Skip to content

[NNX] Clean up transient intermediates at setup#4274

Open
xibinliu wants to merge 1 commit into
mainfrom
xibin/nnx_intermediates
Open

[NNX] Clean up transient intermediates at setup#4274
xibinliu wants to merge 1 commit into
mainfrom
xibin/nnx_intermediates

Conversation

@xibinliu

@xibinliu xibinliu commented Jun 25, 2026

Copy link
Copy Markdown
Collaborator

Description

nnx.Intermediate in meshed sharding caused two errors:

  • llama3_1_70b_131072_fp8_4x4x4:

    • During model creation, maybe_quantize_model calls qwix.quantize_model(...) which runs a live forward pass on a dummy input of shape, and hidden_states is Sowed: Because num_vocab_tiling: 4 is set, this dummy pass calls self.sow(nnx.Intermediate, "hidden_states", ...) under decoder. This registers hidden_states as an intermediate variable under model.decoder inside state_mesh_shardings.
    • The PyTree Mismatch: At runtime, train_step pops and discards nnx.Intermediate variables before returning. Because JAX expects hidden_states under decoder in out_shardings (since it was present during setup) but the returned state lacks it, compilation fails with the ValueError mismatch.
  • llama3_1_70b_131072_fp8_4x8x8:

    • This workload executes the same qwix.quantize_model(...) dummy pass at initialization, which registers the sowed hidden_states under decoder.
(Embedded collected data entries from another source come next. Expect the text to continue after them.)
-- ==== Sys2Proof/Tests/Slice0.lean ====
section
/-! SUPPORT. The model's own tests: the smoke test of WellFormed, the decoding of a written-out word of every command,
one-step tests with values from `95_test_vectors.md`, and for every statement with hypotheses a state and operands that
meet them. -/

namespace Sys2Proof.Tests
open Sys2Proof.Machine

/-! ### Helpers -/

/-- The small configuration of the vectors with `PAY_CAP = 128`. -/
def small : Params := ⟨64, 128, 64, 5⟩

/-- The reset state of that configuration. -/
def base : State := State.resetWith small

/-- The state an outcome holds. -/
def after (o : Host.Outcome State Fault Refusal) : State :=
  match o with
  | .next t => t
  | .fault _ => base
  | .refused _ => base

/-- A command word in execution. -/
def issued (w : W32) (s : State) : State := { s with cur := w, busy := true }

/-- One step that runs a command word. -/
def run1 (w : W32) (s : State) : State := after (step (issued w s))

/-- The test-double compression unit (`95_test_vectors.md` section 2.7). -/
def double : ZipUnit where
  deflate x := 0xC0 :: x
  inflate y := match y with
    | [] => none
    | b :: x => if b = 0xC0 then some x else none

/-- The example text "69359037-9599-48e7-b8f2-48393c019135" (section 2.5). -/
def exampleText : Bytes :=
  [0x36, 0x39, 0x33, 0x35, 0x39, 0x30, 0x33, 0x37, 0x2D, 0x39, 0x35, 0x39, 0x39, 0x2D, 0x34, 0x38, 0x65, 0x37, 0x2D,
   0x62, 0x38, 0x66, 0x32, 0x2D, 0x34, 0x38, 0x33, 0x39, 0x33, 0x63, 0x30, 0x31, 0x39, 0x31, 0x33, 0x35]

/-- SCR with bytes from an offset on. -/
def withScr (a : Nat) (b : Bytes) : State := base.setScr (Memory.insertAll [] a b)

/-! ### WellFormed -/

theorem test_encUuid_odd_illFormed : ¬ (Instr.encUuid 1).WellFormed := by decide
theorem test_decUuid_odd_illFormed : ¬ (Instr.decUuid 3).WellFormed := by decide
theorem test_uuidFmt_odd_illFormed : ¬ (Instr.uuidFmt 5 2).WellFormed := by decide
theorem test_uuidParse_odd_illFormed : ¬ (Instr.uuidParse 7 2).WellFormed := by decide

/-! ### Decoding: words written out from the fields `op`, `ra`, `rb`, `imm` of R131 and the codes of R136 -/

theorem test_decode_system :
    [0x00000000, 0xFFFE0301, 0x00000002, 0x00020003, 0x00000104, 0x00000005, 0x00000006, 0x00000707, 0x00000008].map
      decode =
    [some .nop, some (.ldi 3 0xFFFE), some .connReset, some (.phaseSet 2), some (.threshSet 1), some .dispatch,
      some .bldClr, some (.paySeek 7), some .payLoad] := by decide

theorem test_decode_varint :
    [0x00000110, 0x00000711].map decode = [some (.encVarint 1), some (.decVarint 7)] := by decide

theorem test_decode_fixed :
    [0x00000120, 0x00000221, 0x00000322, 0x00000423, 0x00000524, 0x00000625, 0x00000726, 0x00000027, 0x00000128,
      0x00000229, 0x0000032A, 0x0000042B, 0x0000052C, 0x0000062D].map decode =
    [some (.encByte 1), some (.decByte 2), some (.encUbyte 3), some (.decUbyte 4), some (.encShort 5),
      some (.decShort 6), some (.encUshort 7), some (.decUshort 0), some (.encInt 1), some (.decInt 2),
      some (.encLong 3), some (.decLong 4), some (.encBool 5), some (.decBool 6)] := by decide

theorem test_decode_float :
    [0x00000130, 0x00000231, 0x00000332, 0x00000433].map decode =
    [some (.encFloat 1), some (.decFloat 2), some (.encDouble 3), some (.decDouble 4)] := by decide

theorem test_decode_string :
    [0x00002140, 0x00001241, 0x00000642, 0x00000443, 0x00007144, 0x00001745, 0x00003446, 0x00002647].map decode =
    [some (.encString 1 2), some (.decString 2 1), some (.encUuid 6), some (.decUuid 4), some (.encRaw 1 7),
      some (.decRaw 7 1), some (.uuidFmt 4 3), some (.uuidParse 6 2)] := by decide

theorem test_decode_framer :
    [0x00000350, 0x00000051].map decode = [some (.frameEnc 3), some .frameDec] := by decide

/-- The illegal words of section 2.9, and the legal one beside them. -/
theorem test_decode_illegal :
    [0x00000100, 0x00000351, 0x00010000, 0x00000810, 0x00001010, 0x00010010, 0x00000142, 0x00000947, 0x00008140,
      0x0000F001, 0x00010103, 0x0000000F, 0x000000FF, 0x00000099, 0xFFFFFF01, 0xFFFF0F01].all
        (fun w => decode w == none) = true ∧ decode 0xFFFF0701 = some (.ldi 7 0xFFFF) := by decide

theorem test_decodeTableWord :
    decodeTableWord 32 0x00000110 = some (.encVarint 1) ∧ decodeTableWord 8 0x51 = some .frameDec := by decide
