-- ==== Sys2Proof/Machine/Step.lean ====
section
/-! DEFINITION. One step of the machine: the step request of 40_step.md R63; and where a test's instruction is placed. -/

namespace Sys2Proof.Machine

/-- One step request (40_step.md R63). -/
def step (s : State) : Host.Outcome State Fault Refusal := stepRequest s

/-- `s` with the opcode-table word `w` of `nbits` bits stored where `step` fetches its next instruction. -/
def State.withFetchWord (s : State) (nbits w : Nat) : State := placeWord (tableWord nbits w) s

end Sys2Proof.Machine
end

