@[simp] theorem popReturn_v (w : Word) : (popReturn w s).v = s.v := rfl
@[simp] theorem popReturn_i (w : Word) : (popReturn w s).i = s.i := rfl
@[simp] theorem popReturn_pc (w : Word) : (popReturn w s).pc = w := rfl
@[simp] theorem popReturn_sp (w : Word) : (popReturn w s).sp = s.sp - 1#8 := rfl
@[simp] theorem popReturn_stack (w : Word) : (popReturn w s).stack = s.stack := rfl
@[simp] theorem popReturn_dt (w : Word) : (popReturn w s).dt = s.dt := rfl
@[simp] theorem popReturn_st (w : Word) : (popReturn w s).st = s.st := rfl
@[simp] theorem popReturn_disp (w : Word) : (popReturn w s).disp = s.disp := rfl
@[simp] theorem popReturn_mem (w : Word) : (popReturn w s).mem = s.mem := rfl
@[simp] theorem popReturn_run (w : Word) : (popReturn w s).run = s.run := rfl
@[simp] theorem popReturn_fault (w : Word) : (popReturn w s).fault = s.fault := rfl
@[simp] theorem popReturn_config (w : Word) : (popReturn w s).config = s.config := rfl
@[simp] theorem popReturn_rndCount (w : Word) : (popReturn w s).rndCount = s.rndCount := rfl

@[simp] theorem takeDraw_v : (takeDraw s).v = s.v := rfl
@[simp] theorem takeDraw_i : (takeDraw s).i = s.i := rfl
@[simp] theorem takeDraw_pc : (takeDraw s).pc = s.pc := rfl
@[simp] theorem takeDraw_sp : (takeDraw s).sp = s.sp := rfl
@[simp] theorem takeDraw_stack : (takeDraw s).stack = s.stack := rfl
@[simp] theorem takeDraw_dt : (takeDraw s).dt = s.dt := rfl
@[simp] theorem takeDraw_st : (takeDraw s).st = s.st := rfl
@[simp] theorem takeDraw_disp : (takeDraw s).disp = s.disp := rfl
@[simp] theorem takeDraw_mem : (takeDraw s).mem = s.mem := rfl
@[simp] theorem takeDraw_run : (takeDraw s).run = s.run := rfl
@[simp] theorem takeDraw_fault : (takeDraw s).fault = s.fault := rfl
@[simp] theorem takeDraw_config : (takeDraw s).config = s.config := rfl
@[simp] theorem takeDraw_rndCount : (takeDraw s).rndCount = s.rndCount + 1 := rfl

@[simp] theorem raiseFatal_v (r : FatalReason) : (raiseFatal r s).v = s.v := rfl
@[simp] theorem raiseFatal_i (r : FatalReason) : (raiseFatal r s).i = s.i := rfl
@[simp] theorem raiseFatal_pc (r : FatalReason) : (raiseFatal r s).pc = s.pc := rfl
@[simp] theorem raiseFatal_sp (r : FatalReason) : (raiseFatal r s).sp = s.sp := rfl
@[simp] theorem raiseFatal_stack (r : FatalReason) : (raiseFatal r s).stack = s.stack := rfl
@[simp] theorem raiseFatal_dt (r : FatalReason) : (raiseFatal r s).dt = s.dt := rfl
@[simp] theorem raiseFatal_st (r : FatalReason) : (raiseFatal r s).st = s.st := rfl
@[simp] theorem raiseFatal_disp (r : FatalReason) : (raiseFatal r s).disp = s.disp := rfl
@[simp] theorem raiseFatal_mem (r : FatalReason) : (raiseFatal r s).mem = s.mem := rfl
@[simp] theorem raiseFatal_run (r : FatalReason) : (raiseFatal r s).run = .panicked := rfl
@[simp] theorem raiseFatal_fault (r : FatalReason) : (raiseFatal r s).fault = some r := rfl
@[simp] theorem raiseFatal_config (r : FatalReason) : (raiseFatal r s).config = s.config := rfl
@[simp] theorem raiseFatal_rndCount (r : FatalReason) : (raiseFatal r s).rndCount = s.rndCount := rfl

/-- A register reads what was just written to it. -/
@[simp] theorem getV_setV_self (x : Reg) (b : Byte) : getV x (setV x b s) = b := by
  simp [getV, setV]

/-- Writing one register leaves every other. -/
theorem getV_setV_of_ne {x r : Reg} (h : r ≠ x) (b : Byte) : getV r (setV x b s) = getV r s := by
  have hne : x.toNat ≠ r.toNat := fun e => h (BitVec.eq_of_toNat_eq e.symm)
  simp [getV, setV, Vector.getElem_set_ne, hne]

/-- A flag write reads back as 0 or 1. -/
@[simp] theorem getV_flagReg_setFlag (f : Bool) :
    getV flagReg (setFlag f s) = if f then 0x01#8 else 0x00#8 := getV_setV_self s flagReg _

/-- A flag write leaves every register but `VF`. -/
theorem getV_setFlag_of_ne {r : Reg} (h : r ≠ flagReg) (f : Bool) : getV r (setFlag f s) = getV r s :=
  getV_setV_of_ne s h _

@[simp] theorem getV_setI (x : Reg) (w : Word) : getV x (setI w s) = getV x s := rfl
@[simp] theorem getV_setPc (x : Reg) (w : Word) : getV x (setPc w s) = getV x s := rfl
@[simp] theorem getV_advancePc (x : Reg) : getV x (advancePc s) = getV x s := rfl
@[simp] theorem getV_rewindPc (x : Reg) : getV x (rewindPc s) = getV x s := rfl
@[simp] theorem getV_setRun (x : Reg) (r : RunState) : getV x (setRun r s) = getV x s := rfl
@[simp] theorem getV_setDisp (x : Reg) (d : Screen) : getV x (setDisp d s) = getV x s := rfl
@[simp] theorem getV_pushReturn (x : Reg) (w : Word) : getV x (pushReturn w s) = getV x s := rfl
@[simp] theorem getV_popReturn (x : Reg) (w : Word) : getV x (popReturn w s) = getV x s := rfl
@[simp] theorem getV_takeDraw (x : Reg) : getV x (takeDraw s) = getV x s := rfl
@[simp] theorem getV_raiseFatal (x : Reg) (r : FatalReason) : getV x (raiseFatal r s) = getV x s := rfl
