-- ==== Sys2Proof/Tests/Slice0.lean ====
section
/-! SUPPORT. The tests: ill-formed terms, decodings of words written out from the spec, single steps with the results that
95_test_vectors.md gives (their ids stand in the comments), and for each obligation with hypotheses a state that meets
them. -/

namespace Sys2Proof.Tests

open Sys2Proof.Machine Sys2Proof.Claims

/-! ### Well-formedness -/

theorem test_wf_refuses_sys_terminator : (Instr.sys 0x000#12).wf = false := by decide
theorem test_wf_refuses_sys_cls : (Instr.sys 0x0E0#12).wf = false := by decide
theorem test_wf_refuses_sys_ret : (Instr.sys 0x0EE#12).wf = false := by decide
/-- Words with an instruction of their own are not unrecognized. -/
theorem test_wf_refuses_recognized :
    (Instr.unrecognized 0x1234#16).wf = false ∧ (Instr.unrecognized 0x5120#16).wf = false
      ∧ (Instr.unrecognized 0x8AB7#16).wf = false ∧ (Instr.unrecognized 0x8ABE#16).wf = false
      ∧ (Instr.unrecognized 0x9120#16).wf = false ∧ (Instr.unrecognized 0x0000#16).wf = false := by decide
/-- Glyphs past `0x1FF`, and initial content outside its region or not in canonical form. -/
theorem test_wf_refuses_config :
    ({ Config.standard with fontBase := 0x1B1#12 } : Config).wf = false
      ∧ ({ Config.standard with reservedInit := [(0x200, 1#8)] } : Config).wf = false
      ∧ ({ Config.standard with programInit := [(0x1FF, 1#8)] } : Config).wf = false
      ∧ ({ Config.standard with programInit := [(0x300, 0#8)] } : Config).wf = false := by decide
theorem test_memory_wf_refuses :
    Memory.wf [(0x1000, 1#8)] = false ∧ Memory.wf [(2, 1#8), (1, 1#8)] = false ∧ Memory.wf [(1, 0#8)] = false := by decide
However, because this is run on a 4×8×8 topology (256 chips = 512 JAX devices), it results sowed hidden_states activation has a massive shape of bf16[64, 131072, 8192], and JAX's initialization JIT compilation (jax.jit(init_state_partial)) crashes with the XLA RET_CHECK failure at the very beginning of setup

Changes:

This change cleans up transient variables sowed during model creation/tracing from the persistent sharding state and checkpoint layout.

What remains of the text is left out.